Copy nothing from the entries below except the lines from the one containing "R142, R143) -/" through the one containing "core : ∀ j, e.core", and copy those exactly.

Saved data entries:
------------------------
-- ==== Sys2Proof/Proofs/RefreshEvents.lean ====
section
/-! PROOF. The refresh of a bank's own and its own precharges (R6, R137, R140 to R143, R418): the debt ticks, the temperature of a
stand, the inserted and the forced refreshes. -/

namespace Sys2Proof.Machine

section
variable {s : State} {c : Fin 2048} {b : Fin 16} {g : Lat}

/-! ### The debt tick (R140, R143) -/

theorem raiseDebt_debt (now : Nat) (program : Bool) (x : Group) : (Device.raiseDebt now program x).debt = min 8 (x.debt + 1) := by
  unfold Device.raiseDebt
  split
  · next h => rw [h.1]; rfl
  · rfl
theorem raiseDebt_full {x : Group} (now : Nat) (h : x.debt = 7) : Device.raiseDebt now true x = { x with debt := 8, dlp := some now } :=
  if_pos ⟨h, rfl⟩
theorem raiseDebt_else {program : Bool} {x : Group} (now : Nat) (h : x.debt ≠ 7 ∨ program = false) :
    Device.raiseDebt now program x = { x with debt := (Device.raiseDebt now program x).debt } := by
  rw [raiseDebt_debt]
  exact if_neg fun both => h.elim (fun ne => ne both.1) fun off => by simp [off] at both

/-- In program mode some group of the bank reaches debt 8 with the next tick. -/
def debtRises (d : Device) (c b : Nat) : Bool := (d.refThreshold c b).isNone && (d.bank c b).groups.toList.any fun x => x.debt == 7
theorem debtRises_iff (d : Device) (c b : Nat) :
    debtRises d c b = true ↔ d.refThreshold c b = none ∧ ∃ q : Lat, (d.bank c b).groups[q.val].debt = 7 := by
  rw [debtRises, Bool.and_eq_true, Option.isNone_iff_eq_none, List.any_eq_true]
  refine and_congr_right fun _ => ⟨?_, ?_⟩
  · rintro ⟨x, hx, own⟩
    obtain ⟨i, hi, rfl⟩ := List.getElem_of_mem hx
    rw [Vector.length_toList] at hi
    rw [Vector.getElem_toList] at own
    exact ⟨⟨i, hi⟩, by simpa using own⟩
  · rintro ⟨q, own⟩
    exact ⟨_, Vector.mem_toList_iff.mpr (Vector.getElem_mem q.isLt), by simpa using own⟩

/-- The bank after a tick. -/
def tickedBank (d : Device) (c b : Nat) : Bank :=
  { d.bank c b with groups := (d.bank c b).groups.map (Device.raiseDebt d.now (d.refThreshold c b).isNone), lastTick := d.nextTick c b
                    ticks := (d.bank c b).ticks + 1 }

theorem refPend_now (d : Device) (c b : Nat) : (d.refPend c b).now = d.now := by unfold Device.refPend; split <;> rfl
theorem refPend_bank (d : Device) (c b : Nat) : (d.refPend c b).bank c b = d.bank c b := by unfold Device.refPend; split <;> rfl

theorem debtTick_eq (d : Device) (c b : Nat) :
    d.debtTick c b = (if debtRises d c b then d.refPend c b else d).setBank c b (tickedBank d c b) := by
  have now : (if debtRises d c b then d.refPend c b else d).now = d.now := by
    split
    · exact refPend_now ..
    · rfl
  have bank : (if debtRises d c b then d.refPend c b else d).bank c b = d.bank c b := by
    split
    · exact refPend_bank ..
    · rfl
  unfold Device.debtTick
  dsimp only
  rw [← debtRises, Device.modBank, bank, now]
  rfl

theorem debtTick_early (h : s.dev.now < s.dev.nextTick c b) : RunsEvent s (.debtTick c b) s.dev :=
  runsEvent_modDev _ rfl (if_neg (Nat.not_le.mpr h))

theorem debtTick_due (h : s.dev.nextTick c b ≤ s.dev.now) : ∃ (e : Device) (k' : Bank), RunsEvent s (.debtTick c b) (e.setBank c b k')
    ∧ (let rises := s.dev.refThreshold c b = none ∧ ∃ q : Lat, (s.dev.bank c b).groups[q.val].debt = 7
       (∀ slot, rises → (s.dev.core c).issuing = some slot → e = s.dev.modHart (resKey c slot) b fun t => { t with refTrap := true })
       ∧ (¬ rises → e = s.dev))
    ∧ k' = { s.dev.bank c b with groups := k'.groups, lastTick := s.dev.nextTick c b, ticks := (s.dev.bank c b).ticks + 1 }
    ∧ ∀ q : Lat, let y := (s.dev.bank c b).groups[q.val]
      let z := k'.groups[q.val]
      z.debt = min 8 (y.debt + 1)
      ∧ (y.debt = 7 → s.dev.refThreshold c b = none → z = { y with debt := 8, dlp := some s.dev.now })
      ∧ (y.debt ≠ 7 ∨ (s.dev.refThreshold c b).isSome = true → z = { y with debt := z.debt }) := by
  refine ⟨_, _, runsEvent_modDev _ rfl ((if_pos h).trans (debtTick_eq ..)), ⟨fun slot rises hi => ?_, fun still => ?_⟩, rfl, fun q => ?_⟩
  · rw [if_pos ((debtRises_iff ..).mpr rises), Device.refPend, hi]
  · exact if_neg fun rises => still ((debtRises_iff ..).mp rises)
  · have group : (tickedBank s.dev c b).groups[q.val]
        = Device.raiseDebt s.dev.now (s.dev.refThreshold c b).isNone (s.dev.bank c b).groups[q.val] := by simp [tickedBank]
    dsimp only
    rw [group]
    refine ⟨raiseDebt_debt .., fun full none => ?_, fun other => raiseDebt_else _ (other.imp_right fun some_ => ?_)⟩
    · rw [none]; exact raiseDebt_full _ full
    · simpa [Option.isSome_iff_ne_none] using some_

/-! ### The temperature of a stand (R140, R418) -/

theorem bitOf_bit {i j : Nat} (hj : j < 16) : (bitOf i).getLsbD j = decide (j = i) := by
  unfold bitOf
  rw [BitVec.getLsbD_shiftLeft, BitVec.getLsbD_one, decide_eq_true hj]
  by_cases e : j = i
  · simp [e]
  · have : ¬ (i ≤ j ∧ j - i = 0) := by omega
    simp [e]; omega

/-- A bit of a mask set or cleared. -/
theorem setBit_bit (m : Mask16) (i : Nat) (on : Bool) {j : Nat} (hj : j < 16) :
    (if on then m ||| bitOf i else m &&& ~~~ bitOf i).getLsbD j = if j = i then on else m.getLsbD j := by
  have bit := bitOf_bit (i := i) hj
  cases on with
  | true =>
    rw [if_pos rfl, BitVec.getLsbD_or, bit]
    by_cases e : j = i
    · rw [decide_eq_true e, if_pos e, Bool.or_true]
    · rw [decide_eq_false e, if_neg e, Bool.or_false]
  | false =>
    rw [if_neg Bool.false_ne_true, BitVec.getLsbD_and, BitVec.getLsbD_not, bit, decide_eq_true hj]
    by_cases e : j = i
    · rw [decide_eq_true e, if_pos e]; simp
    · rw [decide_eq_false e, if_neg e]; simp

theorem setHot_hot (d : Device) (stand : Nat) (hot : Bool) {j : Nat} (hj : j < 16) :
    (d.setHot stand hot).hot.getLsbD j = if j = stand then hot else d.hot.getLsbD j := by
  unfold Device.setHot
  split
  · next h =>
    by_cases e : j = stand
    · rw [e, if_pos rfl, h]
    · rw [if_neg e]
  · exact setBit_bit d.hot stand hot hj
theorem setHot_frame (d : Device) (stand : Nat) (hot : Bool) : d.setHot stand hot
    = { d with hot := (d.setHot stand hot).hot, paces := (d.setHot stand hot).paces, banks := (d.setHot stand hot).banks } := by
  unfold Device.setHot; split <;> rfl

theorem planHot_hot (d : Device) (stand : Nat) {j : Nat} (hj : j < 16) :
    (d.planHot stand).hot.getLsbD j = if j = stand then d.warm.getLsbD j || d.planned j else d.hot.getLsbD j := by
  rw [Device.planHot, setHot_hot _ _ _ hj]
  by_cases e : j = stand
  · rw [if_pos e, if_pos e, e]
  · rw [if_neg e, if_neg e]

theorem hotChange_runs (s : State) (stand : Fin 16) (warm : Bool) : ∃ e, RunsEvent s (.hotChange stand warm) e
    ∧ e = { s.dev with hot := e.hot, warm := e.warm, paces := e.paces, banks := e.banks }
    ∧ ∀ j < 16, e.warm.getLsbD j = (if j = stand.val then warm else s.dev.warm.getLsbD j)
      ∧ e.hot.getLsbD j = if j = stand.val then warm || s.dev.planned j else s.dev.hot.getLsbD j := by
  refine ⟨_, runsEvent_modDev _ rfl rfl, ?_, fun j hj => ?_⟩
  · unfold Device.setWarm Device.planHot
    rw [setHot_frame]
  · have warmed := setBit_bit s.dev.warm stand.val warm hj
    unfold Device.setWarm Device.planHot
    refine ⟨?_, ?_⟩
    · rw [setHot_frame]; exact warmed
    · refine (planHot_hot _ _ hj).trans ?_
      by_cases e : j = stand.val
      · rw [if_pos e, if_pos e]
        exact congrArg (· || s.dev.planned j) (warmed.trans (if_pos e))
      · rw [if_neg e, if_neg e]

/-! ### The refreshes of a bank's own (R134, R142, R143) -/

/-- One refresh less to pay of a group, and nothing else of what programs see. -/
structure PaidOne (d : Device) (c b : Nat) (g : Lat) (e : Device) : Prop where
  work : ∃ y : Group, GroupWork c b g y d e ∧ y.debt = max ((d.group c b g).debt - 1) (-8) ∧ y.rptr = (d.group c b g).rptr + 1
    ∧ y.latch = (d.group c b g).latch ∧ y.gs = (d.group c b g).gs
  mem : e.mem = d.mem
  harts : e.harts = d.harts
  core : ∀ j, e.core j = { d.core j with credit := (e.core j).credit }

theorem charge_core (d : Device) (c n j : Nat) : (d.charge c n).core j = { d.core j with credit := ((d.charge c n).core j).credit } := by
  by_cases e : j = c
  · subst e; rw [Device.charge, Device.modCore_core_same]
  · rw [Device.charge, Device.modCore, Device.setCore_core_ne _ _ e]

/-- With the sense amplifiers free, an inserted refresh pays its unit. -/
theorem insertRef_free {d : Device} {c b : Nat} (h : d.ampsHeld c b g = false) :
    ∃ t, d.insertRef c b g = (d.refresh c b g t).charge c 8 := ⟨_, if_neg (by simp [h])⟩
theorem paid_refresh (d : Device) (c b : Nat) (g : Lat) (t : Nat) : PaidOne d c b g ((d.refresh c b g t).charge c 8) :=
  ⟨⟨_, (Device.refresh_work d c b g t).charge c 8, rfl, rfl, rfl, rfl⟩, rfl, rfl, charge_core (d.refresh c b g t) c 8⟩

/-- What a refresh paid leaves, field by field. -/
theorem PaidOne.fields {d e : Device} {c b : Nat} (h : PaidOne d c b g e) :
    (e.group c b g).debt = max ((d.group c b g).debt - 1) (-8) ∧ (e.group c b g).rptr = (d.group c b g).rptr + 1
    ∧ (e.group c b g).latch = (d.group c b g).latch ∧ (e.group c b g).gs = (d.group c b g).gs
    ∧ (∀ q, q ≠ g → e.group c b q = d.group c b q) ∧ e.mem = d.mem ∧ e.harts = d.harts
    ∧ ∀ j, e.core j = { d.core j with credit := (e.core j).credit } := by
  obtain ⟨y, work, debt, rptr, latch, gs⟩ := h.work
  rw [work.own]
  exact ⟨debt, rptr, latch, gs, work.others, h.mem, h.harts, h.core⟩

/-- The first move of a forced refresh marks its group, and is counted (R143, R418). -/
def forceBegun (d : Device) (c b : Nat) (g : Lat) : Device :=
  (d.modGroup c b g fun x => { x with force := true }).modSvc c b g fun v => { v with forced := v.forced + 1 }

theorem forceRef_begun {d : Device} {c b : Nat} (h : (d.group c b g).force = true) : d.forceRef c b g = d.insertRef c b g := by
  rw [Device.forceRef, if_pos h]
theorem forceRef_begins {d : Device} {c b : Nat} (h : (d.group c b g).force = false) :
    d.forceRef c b g = (forceBegun d c b g).insertRef c b g := by
  rw [Device.forceRef, if_neg (by simp [h])]; rfl
theorem forceBegun_work (d : Device) (c b : Nat) (g : Lat) :
    GroupWork c b g { d.group c b g with force := true } d (forceBegun d c b g) :=
  ((GroupWork.refl c b g d).modGroup fun x => { x with force := true }).of_bank rfl rfl

theorem ampsHeld_free {d : Device} {c b : Nat} (hp : (d.group c b g).phy = false) (hn : (d.group c b g).pend = none) :
    d.ampsHeld c b g = false := by rw [Device.ampsHeld, hp, hn]; rfl
theorem ampsHeld_held {d : Device} {c b : Nat} (h : (d.group c b g).phy = true ∨ (d.group c b g).pend ≠ none) :
    d.ampsHeld c b g = true := by
  rw [Device.ampsHeld, Bool.or_eq_true, Option.isSome_iff_ne_none]; exact h

theorem paid_insertRef {d : Device} {c b : Nat} (hp : (d.group c b g).phy = false) (hn : (d.group c b g).pend = none) :
    PaidOne d c b g (d.insertRef c b g) ∧ (d.insertRef c b g).svc = d.svc := by
  obtain ⟨t, e⟩ := insertRef_free (ampsHeld_free hp hn)
  rw [e]
  exact ⟨paid_refresh .., rfl⟩

theorem paid_forceRef {d : Device} {c b : Nat} (hp : (d.group c b g).phy = false) (hn : (d.group c b g).pend = none) :
    PaidOne d c b g (d.forceRef c b g) ∧ ((d.group c b g).force = true → (d.forceRef c b g).svc = d.svc)
    ∧ ((d.group c b g).force = false → ∃ v, (d.forceRef c b g).svc = insertK (groupKey c b g) v d.svc
      ∧ v = { lookupD {} (groupKey c b g) d.svc with forced := v.forced }
      ∧ v.forced = (lookupD {} (groupKey c b g) d.svc).forced + 1) := by
  cases h : (d.group c b g).force with
  | true =>
    rw [forceRef_begun h]
    obtain ⟨paid, svc⟩ := paid_insertRef hp hn
    exact ⟨paid, fun _ => svc, (nomatch ·)⟩
  | false =>
    have begun := forceBegun_work d c b g
    have group := begun.own
    rw [forceRef_begins h]
    obtain ⟨t, e⟩ := insertRef_free (ampsHeld_free (d := forceBegun d c b g) (by rw [group]; exact hp) (by rw [group]; exact hn))
    have work := (begun.trans (Device.refresh_work (forceBegun d c b g) c b g t)).charge c 8
    rw [group] at work
    rw [e]
    exact ⟨⟨⟨_, work, rfl, rfl, rfl, rfl⟩, rfl, rfl, charge_core ((forceBegun d c b g).refresh c b g t) c 8⟩, (nomatch ·),
      fun _ => ⟨_, rfl, rfl, rfl⟩⟩

/-- Held sense amplifiers are released first. -/
theorem insertRef_held {d : Device} {c b : Nat} (h : (d.group c b g).phy = true ∨ (d.group c b g).pend ≠ none) :
    let e := d.insertRef c b g
    (e.group c b g).phy = false ∧ (e.group c b g).pend = none ∧ (e.group c b g).debt = (d.group c b g).debt
      ∧ (e.group c b g).rptr = (d.group c b g).rptr := by
  have held := ampsHeld_held h
  have e : d.insertRef c b g = d.closeSense c b g (max d.now (d.group c b g).pr) := by
    rw [Device.insertRef, if_pos held, Device.ownClose, if_pos held]
  have work := (GroupWork.refl c b g d).closeSense (max d.now (d.group c b g).pr)
  dsimp only
  rw [e, work.own]
  exact ⟨rfl, rfl, rfl, rfl⟩

theorem autoRef_still (h : s.dev.autoRefDue c b g = false ∨ s.dev.now < s.dev.insertTime c b g) :
    RunsEvent s (.autoRefInsert c b g) s.dev :=
  runsEvent_modDev _ rfl (if_neg (by rcases h with h | h <;> simp [h]))
theorem autoRef_runs (hd : s.dev.autoRefDue c b g = true) (ht : s.dev.insertTime c b g ≤ s.dev.now) :
    RunsEvent s (.autoRefInsert c b g) (s.dev.insertRef c b g) := runsEvent_modDev _ rfl (if_pos (by simp [hd, ht]))
theorem forcedRef_still (h : s.dev.forcedDue c b g = false ∨ s.dev.now < s.dev.insertTime c b g) :
    RunsEvent s (.forcedRefresh c b g) s.dev :=
  runsEvent_modDev _ rfl (if_neg (by rcases h with h | h <;> simp [h]))
theorem forcedRef_runs (hd : s.dev.forcedDue c b g = true) (ht : s.dev.insertTime c b g ≤ s.dev.now) :
    RunsEvent s (.forcedRefresh c b g) (s.dev.forceRef c b g) := runsEvent_modDev _ rfl (if_pos (by simp [hd, ht]))

/-! ### The precharges of a bank's own (R116, R132, R137) -/

theorem ownPre_still (h : s.dev.ownPreDue c b g = false) : RunsEvent s (.bankOwnPrecharge c b g) s.dev :=
  runsEvent_modDev _ rfl (if_neg (by simp [h]))

theorem ownPre_group (d : Device) (c b : Nat) (g q : Lat) : (d.ownPre c b g).group c b q = (d.closeSense c b g d.now).group c b q := by
  unfold Device.ownPre
  dsimp only
  split
  · rw [Device.group, Device.modBank_bank_same]; rfl
  · rfl
theorem ownPre_mem (d : Device) (c b : Nat) (g : Lat) : (d.ownPre c b g).mem = (d.performPend c b g).mem := by
  unfold Device.ownPre
  dsimp only
  split <;> rfl

theorem ownPre_runs (h : s.dev.ownPreDue c b g = true) : ∃ e, RunsEvent s (.bankOwnPrecharge c b g) e
    ∧ (e.group c b g).phy = false ∧ (e.group c b g).pend = none ∧ (e.group c b g).latch = (s.dev.group c b g).latch
    ∧ (e.group c b g).gs = (s.dev.group c b g).gs ∧ (∀ q, q ≠ g → e.group c b q = s.dev.group c b q)
    ∧ ((s.dev.group c b g).pend = none → e.mem = s.dev.mem)
    ∧ ∀ w, (s.dev.group c b g).pend = some w → e.mem = s.dev.mem.write (rowKey c b g.val w.row) 8192 w.data.toNat := by
  have work := (GroupWork.refl (↑c) (↑b) g s.dev).closeSense s.dev.now
  refine ⟨_, runsEvent_modDev _ rfl (if_pos h), ?_⟩
  rw [ownPre_group, work.own, ownPre_mem]
  exact ⟨rfl, rfl, rfl, rfl, fun q hq => (ownPre_group ..).trans (work.others q hq), Device.performPend_mem_none,
    fun w hw => Device.performPend_mem_some hw⟩

end

end Sys2Proof.Machine
end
------------------------
RESPONSE AREA:
/-! ### The refreshes of a bank's own (R134, R142, R143) -/

/-- One refresh less to pay of a group, and nothing else of what programs see. -/
structure PaidOne (d : Device) (c b : Nat) (g : Lat) (e : Device) : Prop where
  work : ∃ y : Group, GroupWork c b g y d e ∧ y.debt = max ((d.group c b g).debt - 1) (-8) ∧ y.rptr = (d.group c b g).rptr + 1
    ∧ y.latch = (d.group c b g).latch ∧ y.gs = (d.group c b g).gs
  mem : e.mem = d.mem
  harts : e.harts = d.harts
  core : ∀ j, e.core j = { d.core j with credit := (e.core j).credit }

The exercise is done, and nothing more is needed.